*** Data to use Section Begins ***

-- ==== Sys2Proof/Certificates/Slice0/Obligations.lean ====
section
/-! DEFINITION. Certificates/Slice0/Obligations.lean: the statements for the provers. In each, `exec` and `step` are the
model's; a docstring names the rules that a statement formalises, or says that it is the model's own choice. -/

open Sys2Proof Sys2Proof.Machine

/-! ### The queue, memory and the posted writes -/

/-- The front command runs on the state with the queue's rest. -/
def Obligations.StepRunsFrontCommand : Prop :=
  ∀ (s : State) (c : Instr) (rest : List Instr), s.pending = c :: rest →
    Machine.step s = Machine.exec c { s with pending := rest }

/-- On an empty queue a step is one nominal hub period (assumptions/1, a choice of the model): every island's counter takes
the cycles that end in it (R521), by the island's own running frequency (R544), a processor that restarts leaves reset (assumptions/81),
and registers, ports and memory stay; so do the mailboxes, but where the 100 ns of a voltage change end in it (R471), with which a
MODE_SET can be answered. -/
def Obligations.IdleStepCountsCycles : Prop :=
  ∀ s : State, s.pending = [] → s.eng.boot.state ≠ .off → ∃ t, Machine.step s = .next t ∧
    t.pending = [] ∧ t.posted = s.posted ∧ t.mem = s.mem ∧
    (∀ i, i < s.eng.pwr.islands.length →
      (islandOf t.eng i).cycles = (islandOf s.eng i).cycles +
        BitVec.ofNat 64 (((islandOf s.eng i).phase + runningHz s.eng i) / 1250000000) ∧
      (islandOf t.eng i).phase = ((islandOf s.eng i).phase + runningHz s.eng i) % 1250000000 ∧
      (islandOf t.eng i).hold = (islandOf s.eng i).hold) ∧
    (∀ p, procOf t.eng p = tickProc s.eng (procOf s.eng p)) ∧
    t.eng.rw = s.eng.rw ∧ t.eng.mp = s.eng.mp ∧ t.eng.sch = s.eng.sch ∧ t.eng.lnk = s.eng.lnk ∧
    t.eng.boot = s.eng.boot ∧ t.eng.fences = s.eng.fences ∧ t.held = s.held ∧ t.shadow = s.shadow ∧
    (s.eng.pwr.goodSince = true ∨ s.eng.pwr.goodCore = false → t.eng.mbx = s.eng.mbx)

/-- Every command answers a next state, and leaves the commands behind it waiting. A command that answers no memory request
changes memory only by the lines that it brings (R416): memory is the lines absorbed, and every byte of another line reads
as before, with its mark. Where a command sets a stopped clock running, a memory response that waited in a crossing is taken with it
(R17): the statement is of states in which none waits. -/
def Obligations.CommandsFrameMemory : Prop :=
  (∀ (c : Instr) (s : State), ∃ t, Machine.exec c s = .next t ∧ t.pending = s.pending) ∧
  (∀ (c : Instr) (s t : State), isMemResponse c = false → (∀ h ∈ s.held, isMemResponse h = false) →
     Machine.exec c s = .next t →
     t.mem = absorb s.mem (linesOfCmd c) ∧
     (∀ a, (∀ l ∈ linesOfCmd c, lineOf l.addr ≠ a / 64) → memGet t.mem a = memGet s.mem a) ∧
     (∀ n, (∀ l ∈ linesOfCmd c, lineOf l.addr ≠ n) → memPoison t.mem n = memPoison s.mem n))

*** Data to use Section Ends ***

* _About this exercise_
Output the number of lines above holding the word "Machine", and nothing besides it.

* _Answer_
5